Beaches in Long Beach and elsewhere in Los Angeles and Orange counties were closed Friday after as much as 4 million gallons of untreated sewage spilled into the Dominguez Channel, officials said.
According to the city of Long Beach, the spill of 2 million to 4 million gallons of waste was caused by the failure of a 48-inch sewer main in Carson on Thursday. The channel runs into Los Angeles Harbor.
The closed beaches include Cabrillo, Point Fermin, White Point, Rancho Palos Verdes and Royal Palms. They will remain closed until bacteria testing shows the water to be at safe levels. All swimming beaches in Long Beach are also closed, city officials said, and Seal Beach’s Main Beach is also off-limits.
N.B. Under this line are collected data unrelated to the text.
-- ==== Sys2Proof/Machine/Host.lean ====
section
/-!
DEFINITION. The host port (spec/04): negotiation, the queue interfaces and their notify pages, packets from fetch to
completion, PUT and GET by chunks, cancellation, revocation, resets, address translation and link security.
-/

namespace Sys2Proof.Machine

/-! ## Negotiation (R54, R55) -/

/-- Whether a feature of word 0 is accepted. -/
def State.feature (s : State) (i : Nat) : Bool := s.host.featOk && bit s.host.featDrv[(0 : Fin 4)] i

/-- Whether every accepted bit is offered, BASE is accepted, and PRI is not accepted without ATS. -/
def featuresGood (drv : Vector Word 4) : Bool :=
  let w := drv[(0 : Fin 4)]
  ((List.finRange 4).all fun i => drv[i] &&& ~~~(Config.featDev (BitVec.ofNat 2 i.val)) == 0) && bit w 0 && (!bit w 2 || bit w 1)

/-- The driver writes FEATURES_OK = 1. -/
def execFeaturesOk (s : State) : Out :=
  if !s.host.ready then ok s
  else
    let good := featuresGood s.host.featDrv
    ok { s with host := { s.host with featOk := good, featBad := !good } }

/-! ## Notify pages (R53) -/

def Qi.sqSize (q : Qi) : Nat := 2 ^ q.sqLog2.toNat
def Qi.cqSize (q : Qi) : Nat := 2 ^ q.cqLog2.toNat

/-- A write of SQ_TAIL: ignored unless ACTIVE, ignored and counted where it names no index of the ring. -/
def execSqTail (q : Fin 64) (val : BitVec 32) (s : State) : Out :=
  let x := s.qi q
  if x.st ≠ .active then ok s
  else if x.sqSize ≤ val.toNat || 65536 ≤ val.toNat then ok (s.setQi q { x with errors := x.errors + 1 })
  else ok (s.setQi q { x with sqTail := val })

def execCqHead (q : Fin 64) (val : BitVec 32) (s : State) : Out :=
  let x := s.qi q
  if x.st ≠ .active then ok s
  else if x.cqSize ≤ val.toNat || 65536 ≤ val.toNat then ok (s.setQi q { x with errors := x.errors + 1 })
  else ok (s.setQi q { x with cqHead := val })

/-! ## Completions (R63) -/

def State.hostOut (s : State) (o : HostWrite) : State := { s with host := { s.host with out := s.host.out ++ [o] } }

/-- A vector of the MSI-X table after reset: masked, as the standard has it (log 100). -/
def MsixVector.reset : MsixVector := { addr := 0, data := 0, masked := true }

def State.vector (s : State) (n : Nat) : MsixVector := look MsixVector.reset s.host.msix n

/-- Vector q is raised: its message is sent, or stays pending while the vector is masked. -/
def State.raise (s : State) (q : Fin 64) : State :=
  if (s.vector q.val).masked then
    (if s.host.pba.contains q.val then s else { s with host := { s.host with pba := s.host.pba ++ [q.val] } })
  else s.hostOut (.msix q)

/-! ## The ATC (R50, R59, R60) -/

/-- The page of an I/O virtual address. -/
def pageOf (a : Word) : Word := a &&& ~~~0xFFF

/-- Whether an interface stands REVOKED with a PASID: no host access is made under it (R59; log 104). -/
def State.revoked (s : State) (pasid : BitVec 20) : Bool := s.host.qis.any fun e => e.2.st = .revoked && e.2.pasid == pasid

/-- A translation enters the ATC of 2,048 entries, where ATS is accepted. -/
def State.cacheXlat (s : State) (pasid : BitVec 20) (iova : Word) : State :=
  if s.feature 1 && !s.revoked pasid then
    let e := (pasid, pageOf iova)
    { s with host := { s.host with atc := (e :: s.host.atc.erase e).take 2048 } }
  else s

/-- The translations that n bytes from an address on need: of one page or of two. -/
def State.cacheRange (s : State) (pasid : BitVec 20) (iova : Word) (n : Nat) : State :=
  let last := iova + BitVec.ofNat 64 (n - 1)
  let s := s.cacheXlat pasid iova
  if pageOf last = pageOf iova then s else s.cacheXlat pasid last

/-- Whether the ATC holds the translation of an address: the host is not asked for it. -/
def State.inAtc (s : State) (pasid : BitVec 20) (iova : Word) : Bool := s.feature 1 && s.host.atc.contains (pasid, pageOf iova)

/-- Write a completion entry at CQ_TAIL, after every data write; an error sets ERR; vector q is raised where IEN is set. In the
fatal state none is written (spec/06 R91). -/
def State.writeCompletion (s : State) (q : Fin 64) (tag : BitVec 16) (op : Nat) (st : BitVec 8) (res : Word) : State :=
  let x := s.qi q
  let w0 := BitVec.ofNat 64 ((if x.cqPass % 2 = 0 then 1 else 0) + st.toNat * 2 ^ 8 + op % 256 * 2 ^ 24
              + x.sqHead % 65536 * 2 ^ 32 + tag.toNat * 2 ^ 48)
  let next := (x.cqTail + 1) % x.cqSize
  let y := { x with cqTail := next, cqPass := if next = 0 then x.cqPass + 1 else x.cqPass, err := if st = 0 then x.err else st }
  if s.mgmt.fatal.isSome then s else
  let s := ((s.setQi q y).cacheXlat x.pasid (x.cqBase + BitVec.ofNat 64 (16 * x.cqTail))).hostOut (.completion q x.cqTail w0 res)
  if x.ien then s.raise q else s

/-- The last completion of an interface that closes has been written: it is DISABLED. -/
def State.closeQi (s : State) (q : Fin 64) : State :=
  let x := s.qi q
  if x.closing && x.packets.isEmpty then s.setQi q { x with st := .disabled, closing := false, rereadAt := none } else s

/-- A CANCEL completes after every packet it acts on (R62); one that was not performed acts on none. -/
def Qi.cancelDone (x : Qi) (p : Packet) : Bool :=
  p.op ≠ 4 || (match p.result with | some (st, _) => st ≠ 0 | none => false) || x.packets.all fun e => p.seq ≤ e.seq || e.op = 4 || e.tag.toNat ≠ bits (p.words.getD 1 0) 0 16

/-- Whether a packet that has finished before another still awaits its completion: completions go out in the order of finishing (R63). -/
def Qi.finishedBefore (x : Qi) (p : Packet) : Bool := x.packets.any fun e => e.result.isSome && e.fin < p.fin && x.cancelDone e

/-- The completion of a packet whose work has finished is written, after those that finished before it. -/
def State.completePacket (s : State) (q : Fin 64) (n : Nat) : State :=
  let x := s.qi q
  match x.packet n with
  | none => s
  | some p =>
    match p.result with
    | none => s
    | some (st, res) =>
      if x.cancelDone p && !x.finishedBefore p then
        (((s.setQi q { x with packets := x.packets.filter (·.seq ≠ n) }).writeCompletion q p.tag p.op st res)).closeQi q
      else s

def execPacketCompletion (q : Fin 64) (n : Nat) (s : State) : Out := ok (s.completePacket q n)

/-! ## Fetching (R57, R59) -/

/-- CRC-16 with polynomial 0x1021, a bit at a time from the top of each byte. -/
def crcBit (c : Nat) (b : Bool) : Nat :=
  let top := 32768 ≤ c
  let c := 2 * c % 65536
  if top ≠ b then c ^^^ 0x1021 else c

def crcByte (c : Nat) (b : Nat) : Nat := (List.range 8).foldl (fun c i => crcBit c (b.testBit (7 - i))) c

/-- The CRC of the first n bytes of a packet. -/
def crc16 (bytes : BitVec 512) (n : Nat) : Nat := (List.range n).foldl (fun c i => crcByte c (elem bytes 1 i)) 0xFFFF

/-- Whether the bytes are a packet with the phase of a pass. -/
def packetValid (bytes : BitVec 512) (pass : Nat) : Bool :=
  bit (dw bytes 0) 40 == (pass % 2 == 0) && crc16 bytes 62 == bits (dw bytes 7) 48 16

/-- Whether the fields of a packet keep the rules of R57. -/
def packetFormed (ws : List Word) : Bool :=
  let w (i : Nat) : Word := ws.getD i 0
  let op := bits (w 0) 0 8
  let ndep := bits (w 0) 44 4
  bits (w 0) 8 11 == 0 && bits (w 7) 0 48 == 0 && w 5 == 0 && w 6 == 0 && (op == 3 || (ndep == 0 && bits (w 0) 41 3 == 0)) &&
  (if op = 0 then w 1 == 0 && w 2 == 0 && w 3 == 0 && w 4 == 0
   else if op = 1 || op = 2 then (op == 2 || bits (w 2) 48 16 == 0) && bits (w 3) 32 32 == 0 && bits (w 3) 0 32 ≠ 0 && w 4 == 0
   else if op = 3 then
     ndep ≤ 8 && (List.range 8).all fun i => i < ndep || bits (w (3 + i / 4)) (16 * (i % 4)) 16 == 0
   else if op = 4 then bits (w 1) 16 48 == 0 && w 2 == 0 && w 3 == 0 && w 4 == 0
   else false)

/-- A PASID refusal is logged (R59). The spec names no log for it: the model keeps a list of its own, of interfaces and packet numbers
(DESIGN CHOICE, log 113). -/
def State.logRefusal (s : State) (q : Fin 64) (n : Nat) : State :=
  { s with host := { s.host with refusals := s.host.refusals ++ [(q.val, n)] } }

/-- A valid packet is taken: SQ_HEAD moves on; a foreign PASID or a malformed packet ends it at once, and sets the FAILED bit of a LAUNCH's
TAG (R61). -/
def State.takePacket (s : State) (q : Fin 64) (bytes : BitVec 512) : State :=
  let x := s.qi q
  let ws := (List.range 8).map (dw bytes)
  let n := x.nextSeq
  let foreign := bits (ws.getD 0 0) 20 20 ≠ x.pasid.toNat
  let res : Option (BitVec 8 × Word) := if foreign then some (1, 0) else if packetFormed ws then none else some (3, 0)
  let p : Packet := { seq := n, words := ws, started := false, moved := 0, retried := [], waitPage := none,
                      result := res, fin := s.nextId }
  let next := (x.sqHead + 1) % x.sqSize
  let y := { x with sqHead := next, sqPass := if next = 0 then x.sqPass + 1 else x.sqPass, nextSeq := n + 1,
                    packets := x.packets ++ [p], rereads := 0, rereadAt := none }
  let s := ({ s with nextId := s.nextId + 1 }.cacheXlat x.pasid (x.sqBase + BitVec.ofNat 64 (64 * x.sqHead))).setQi q y
  let s := if p.op = 3 && res.isSome then s.markTag q p.tag 1 else s
  if foreign then s.logRefusal q n else s

/-- Completion-ring entries in use; a full ring keeps one entry free, as its indices could not tell it from an empty one
(log 40). -/
def Qi.cqUsed (x : Qi) : Nat := (x.cqTail + x.cqSize - x.cqHead.toNat % x.cqSize) % x.cqSize

/-- Whether the interface fetches: ACTIVE, packets before the tail, at most 32 in work, an entry for each completion. -/
def Qi.mayFetch (x : Qi) : Bool :=
  x.st = .active && !x.closing && x.sqHead ≠ x.sqTail.toNat && x.packets.length < 32
    && x.packets.length + x.cqUsed + 1 < x.cqSize

/-- The device reads the packet at SQ_HEAD and finds these bytes. -/
def execPacketFetch (q : Fin 64) (bytes : BitVec 512) (s : State) : Out :=
  let x := s.qi q
  if !x.mayFetch || x.rereadAt.isSome || s.revoked x.pasid then ok s
  else if packetValid bytes x.sqPass then ok (s.takePacket q bytes)
  else ok (s.setQi q { x with rereadAt := some s.now, rereads := 0 })

/-- An invalid packet is read again 1 µs later, up to eight times; then the interface is in ERROR with status 2 and the failing
index. -/
def execPacketReread (q : Fin 64) (bytes : BitVec 512) (s : State) : Out :=
  let x := s.qi q
  match x.rereadAt with
  | none => ok s
  | some t =>
    if x.st ≠ .active || x.closing || s.revoked x.pasid || s.now < t + Config.ticksPerUs then ok s
    else if packetValid bytes x.sqPass then ok (s.takePacket q bytes)
    else if x.rereads + 1 < 8 then ok (s.setQi q { x with rereadAt := some s.now, rereads := x.rereads + 1 })
    else
      ok ((s.setQi q { x with st := .error, rereadAt := none, rereads := 8 }).writeCompletion q 0 0 2 (BitVec.ofNat 64 x.sqHead))

/-! ## Packets (R57, R58, R60 to R62) -/

def execNopPacket (q : Fin 64) (n : Nat) (s : State) : Out :=
  match s.startable q n 0 with
  | none => ok s
  | some p => ok ((s.setPacket q { p with started := true }).finishPacket q n 0 0)

/-- A PUT or a GET starts; its chunks follow. -/
def State.startMove (s : State) (q : Fin 64) (n op : Nat) : Out :=
  match s.startable q n op with
  | none => ok s
  | some p => ok (s.setPacket q { p with started := true })

def execPut (q : Fin 64) (n : Nat) (s : State) : Out := s.startMove q n 1
def execGet (q : Fin 64) (n : Nat) (s : State) : Out := s.startMove q n 2

/-- LEN of a transfer. -/
def Packet.len (p : Packet) : Nat := bits (p.words.getD 3 0) 0 32

/-- The accessor of a packet's transfer (spec/08 R121). -/
def packetAcc (ctx : BitVec 12) : Acc :=
  { ctx := ctx, cl := none, core := 0, src := 4, row := .host, cls := .ord, eng := true }

/-- Write bytes of a PUT one after the other, up to the first that fails: its address. -/
def State.moveIn (a : Acc) : List Byte → State → Word → State × Except (Option Word) Unit
  | [], s, _ => (s, .ok ())
  | b :: r, s, ga =>
    if !s.movable a true ga then (s.logPacket ga, .error (some ga))
    else
      match s.engWrite a ga 1 b.toNat with
      | (s', .error .wait) => (s', .error none)
      | (s, .error _) => (s, .error (some ga))
      | (s, .ok ()) => State.moveIn a r s (ga + 1)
“For their safety, the community is encouraged to pay close attention to any warning signs posted at the beach,” Long Beach said in a statement.
The Dominguez Channel was the site of another environmental crisis earlier this year. Beginning in October, thousands complained about a noxious smell coming from the creek that lasted for weeks.
Regulators later said a fire at a Carson warehouse that stored beauty and wellness products probably caused the foul odor.
Officials on Friday said they were increasingly worried about the spill.
“A sewage spill of this magnitude is dangerous and unacceptable, and we need to understand what happened,” Los Angeles County Supervisor Janice Hahn said.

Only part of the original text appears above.